Copy every line from the records below that carries the word "none".

----------

-- ==== Sys2Proof/Machine/State.lean ====
section
/-! DEFINITION. The state of the DK-420: every register, list, timer, flag and store that the manual gives
its blocks (INVENTORY.md, State), the queue of waiting commands, and the state right after a power-on reset.
Times and deadlines are counts of the part's milliseconds. -/

namespace Sys2Proof.Machine

/-! ## Why a step can stop -/

/-- Why the machine stops. The manual gives no event that stops the part, so there is no reason. -/
inductive Fault where
deriving DecidableEq, Repr

/-- Why a command is refused. -/
inductive Refusal where
  /-- Raised by `exec` for a command without a meaning; safe. No arm of `exec` uses it. -/
  | notModelled (mnemonic : String)
deriving DecidableEq, Repr

/-! ## Names of states, causes and results -/

/-- Line states (R22). -/
inductive LineState where
  | idle | running | draining | halted | safe
deriving DecidableEq, Repr

/-- Halt and safe causes (R22). -/
inductive HaltCause where
  | none | command | stall | vernier | driveLost | washLost | rackFull | estop | cover
deriving DecidableEq, Repr

/-- Outcomes of a line command (R23). -/
inductive CmdOutcome where
  | accepted | refusedState | refusedCover | refusedCal | unknown
deriving DecidableEq, Repr

/-- Attention causes (R194). -/
inductive Attn where
  | safe | halt | node | stray | handling
  | slot | queueLow | hold | lamp | solvent | protect | cal | hostSilent
deriving DecidableEq, Repr

/-- Hold reasons (R35, R36). -/
inductive HoldReason where
  | none | lineNotRunning | coverOpen | solventSpent | shuttleFault | noPlace
  | epochChange | beltNotSettled | infeedEmpty | waitGap
deriving DecidableEq, Repr

/-- Slot states (R3). -/
inductive SlotState where
  | free | queued | active | done | refused
deriving DecidableEq, Repr

/-- Plate stages (R45). -/
inductive Stage where
  | queued | releasing | onBelt | racked | inShuttle | drying | dry | inChamber | ended
deriving DecidableEq, Repr

/-- Refusal reasons of a slot (R7, R12, R20, R21). -/
inductive Reason where
  | noCalibration | badRecipe | badSize | badDepth | badCoverage | doseUnreachable
  | withdrawn | lineReset | partReset
deriving DecidableEq, Repr

/-- Dispositions (R18). -/
inductive Disposition where
  | good | outOfTol | spoiled | lostByReset
deriving DecidableEq, Repr

/-- Verdicts of a station or of finishing (R103, R104, R106, R164). -/
inductive Verdict where
  | inTol | short | over | spread | notRequired | incomplete
deriving DecidableEq, Repr

/-- Sources of a reset (R203). -/
inductive ResetSource where
  | powerOn | resetPin
deriving DecidableEq, Repr

/-- Calibration states (R205). -/
inductive CalState where
  | valid | default
deriving DecidableEq, Repr

/-- Belt states (R60). -/
inductive BeltState where
  | stopped | ramping | settled | deviating
deriving DecidableEq, Repr

/-- Bank states (R69). -/
inductive BankState where
  | dark | tracking | claimed | forcedOff
deriving DecidableEq, Repr

/-- Replenish states (R122). -/
inductive Replenish where
  | idle | pending | ordered | active | retryWait
deriving DecidableEq, Repr

/-- Results of a node's last order (R177). -/
inductive OrderResult where
  | none | done | failed
deriving DecidableEq, Repr

/-- Drawer service states (R134). -/
inductive Service where
  | outOfService | inService | heatFault
deriving DecidableEq, Repr

/-- Shuttle states (R140). -/
inductive ShuttleState where
  | stopped | ready | moving | faulted
deriving DecidableEq, Repr

/-- Kinds of shuttle moves (R139). -/
inductive MoveKind where
  | store | unload | load
deriving DecidableEq, Repr

/-- Chamber states (R154). -/
inductive ChamberState where
  | dark | igniting | stabilizing | ready | loading | exposing | suspended | unloading | faulted
deriving DecidableEq, Repr

/-- The marking of a plate in the chamber batch (R154). -/
inductive Mark where
  | undecided | finished | spoiled
deriving DecidableEq, Repr

/-- The two chamber positions (R154). -/
inductive ChamberPos where
  | one | two
deriving DecidableEq, Repr

/-- Tube states (R156). -/
inductive TubeState where
  | off | starting | lit | failed
deriving DecidableEq, Repr

/-- Scan modes (R171). -/
inductive ScanMode where
  | continuous | single | stopped
deriving DecidableEq, Repr

/-- Node states (R179). -/
inductive NodeState where
  | unseen | present | lost | notScanned
deriving DecidableEq, Repr

/-- Station kinds (R172); drawers are numbered from 0 here, drawer 1 being 0. -/
inductive Station where
  | none | drive | wash | shuttle | finisher | drawer (n : Fin 6)
deriving DecidableEq, Repr

/-- Operation states of the calibration store (R206). -/
inductive OpState where
  | idle | busy | done
deriving DecidableEq, Repr

/-- Results of a calibration operation (R206, R207). -/
inductive OpResult where
  | ok | locked | badAddress | range | ignoredBusy
deriving DecidableEq, Repr

/-- Commands to the station nodes (R176). -/
inductive NodeCmd where
  | stop | run | setSpeed | replenish | move | reset | ignite | extinguish | shutter | heat
deriving DecidableEq, Repr

/-! ## Plates -/

/-- A plate id: the index of its ticket slot (R3). -/
abbrev PlateId := Fin 48

/-- One thing for each of the three banks. -/
structure PerBank (α : Type) where
  /-- of the back bank BK -/
  bk : α
  /-- of the main bank M1 -/
  m1 : α
  /-- of the main bank M2 -/
  m2 : α
deriving DecidableEq, Repr

/-- A station of a dose record (R90). -/
structure DoseStation where
  /-- OPEN rather than CLOSED -/
  isOpen : Bool
  verdict : Option Verdict
  /-- reported minimum, 0.1 mJ/cm² -/
  minimum : Option Nat
  /-- reported maximum, 0.1 mJ/cm² -/
  maximum : Option Nat
deriving DecidableEq, Repr

/-- A dose record (R90): 48 strip accumulators in 0.1 µJ/cm² and two stations. -/
structure DoseRecord where
  strips : PerBank (Vector Nat 16)
  back : DoseStation
  main : DoseStation
deriving DecidableEq, Repr

/-- A plate record (R11), with its dose record (R90), its exit confirmation (R48) and its load at wash
entry (R112). -/
structure Plate where
  stage : Stage
  /-- recipe snapshot: transport speed, 0.01 mm/s -/
  speed : Nat
  backDose : Nat
  mainDose : Nat
  /-- recipe snapshot: tolerance, ‰ -/
  tolerance : Nat
  /-- recipe snapshot: dry time, min -/
  dryTime : Nat
  /-- recipe snapshot: UV-A finish dose -/
  uvaFinish : Nat
  /-- recipe snapshot: UV-C finish dose -/
  uvcFinish : Nat
  /-- ticket snapshot: length, mm -/
  length : Nat
  width : Nat
  depth : Nat
  coverage : Nat
  rush : Bool
  backDone : Bool
  /-- acceptance order (R10) -/
  order : Nat
  epoch : Option Nat
  epochSpeed : Option Nat
  setpoints : Option (PerBank Nat)
  /-- belt position latched at the infeed head edge, µm (R42) -/
  headLatch : Option Nat
  /-- measured length, mm (R44) -/
  measured : Option Nat
  lengthMismatch : Bool
  /-- confirmed at the exit sensor, awaiting its tail (R48) -/
  exitConfirmed : Bool
  dose : DoseRecord
  /-- solvent load at wash entry, held while the plate is in the wash (R116) -/
  entryLoad : Option Nat
  /-- wash figures: entry load and load added (R118) -/
  washFigures : Option (Nat × Nat)
  /-- drawer and slot it was stored into, numbered from 0 (R147) -/
  drawerSlot : Option (Fin 6 × Fin 4)
  /-- dry remaining, ms (R11, R136) -/
  dryRemaining : Nat
  /-- DRY order (R137) -/
  dryOrder : Option Nat
  /-- dry time achieved, s (R144) -/
  dryAchieved : Option Nat
  uvaDose : Nat
  uvcDose : Nat
  finishVerdict : Option Verdict
  lateWithdraw : Bool
  disposition : Option Disposition
deriving DecidableEq, Repr

/-! ## The blocks -/

/-- Levels of the input pins (spec/00_scope.md section 9). -/
structure Pins where
  /-- ESTOP# is low -/
  estopAsserted : Bool
  /-- COVER is high -/
  coverClosed : Bool
  plateReady : Bool
  infeed : Bool
  exit : Bool
deriving DecidableEq, Repr

/-- Words at addresses: strictly rising addresses, no word equal to what an unlisted address reads as. -/
abbrev Cells := List (Nat × Word)

/-- Exchange memory and bus interface (R186 to R200). -/
structure BusInterface where
  /-- the exchange memory's words that are kept as words; an unlisted word reads 0 -/
  ram : Cells
  /-- read capture: the high word's address and value (R190) -/
  capture : Option (Nat × Word)
  /-- write hold: the low word's address and value (R191) -/
  hold : Option (Nat × Word)
  /-- what D[15:0] carried at the latest host read -/
  dataOut : Word
  resetSource : ResetSource
  /-- protect counter, 0 to 255 (R188) -/
  protect : Nat
  /-- latched set of attention causes, each at its bit (R194) -/
  latched : Word
  /-- ATTN_MASK (R195) -/
  mask : Word
  /-- ATTN# asserted -/
  attn : Bool
  /-- routine hold-off timer (R197) -/
  holdOff : Option Nat
  /-- attention interval in force, ms -/
  interval : Nat
  /-- heartbeat timeout in force, s -/
  hbTimeout : Nat
  /-- heartbeat timer (R198) -/
  hbTimer : Option Nat
deriving DecidableEq, Repr

/-- Ticket intake (R4, R5, R10). -/
structure Intake where
  /-- last-seen posting count -/
  lastSeen : Word
  /-- acceptance order counter, 32 bits -/
  order : Nat
  /-- the slot that the sweep in progress visits next -/
  sweep : Option PlateId
  sweepPending : Bool
  /-- one-second timer -/
  timer : Nat
deriving DecidableEq, Repr

/-- Line supervisor (R22, R23). -/
structure Supervisor where
  line : LineState
  cause : HaltCause
  /-- line time, s, 32 bits -/
  lineTime : Nat
  /-- LINE_CMD read register -/
  outcome : CmdOutcome
  /-- 1000 ms timer -/
  timer : Nat
deriving DecidableEq, Repr

/-- Admission unit (R33 to R43). -/
structure Admission where
  queue : List PlateId
  holdReason : HoldReason
  commitments : Nat
  epochNo : Nat
  epochSpeed : Nat
  epochCurrent : Bool
  misfeedHold : Bool
  misfeedArmed : Bool
  misfeedTimer : Option Nat
  /-- GATE output open -/
  gateOpen : Bool
  queueLow : Bool
  /-- queue mark in force (R192) -/
  mark : Nat
  /-- live value, mm -/
  smallGap : Nat
  /-- live value, mm -/
  largeGap : Nat
deriving DecidableEq, Repr

/-- Plate tracker (R45 to R50). -/
structure Tracker where
  plates : Vector (Option Plate) 48
  train : List PlateId
  strayPending : Bool
deriving DecidableEq, Repr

----------

Solution below:
  | none | command | stall | vernier | driveLost | washLost | rackFull | estop | cover
  | none | lineNotRunning | coverOpen | solventSpent | shuttleFault | noPlace
  | none | done | failed
  | none | drive | wash | shuttle | finisher | drawer (n : Fin 6)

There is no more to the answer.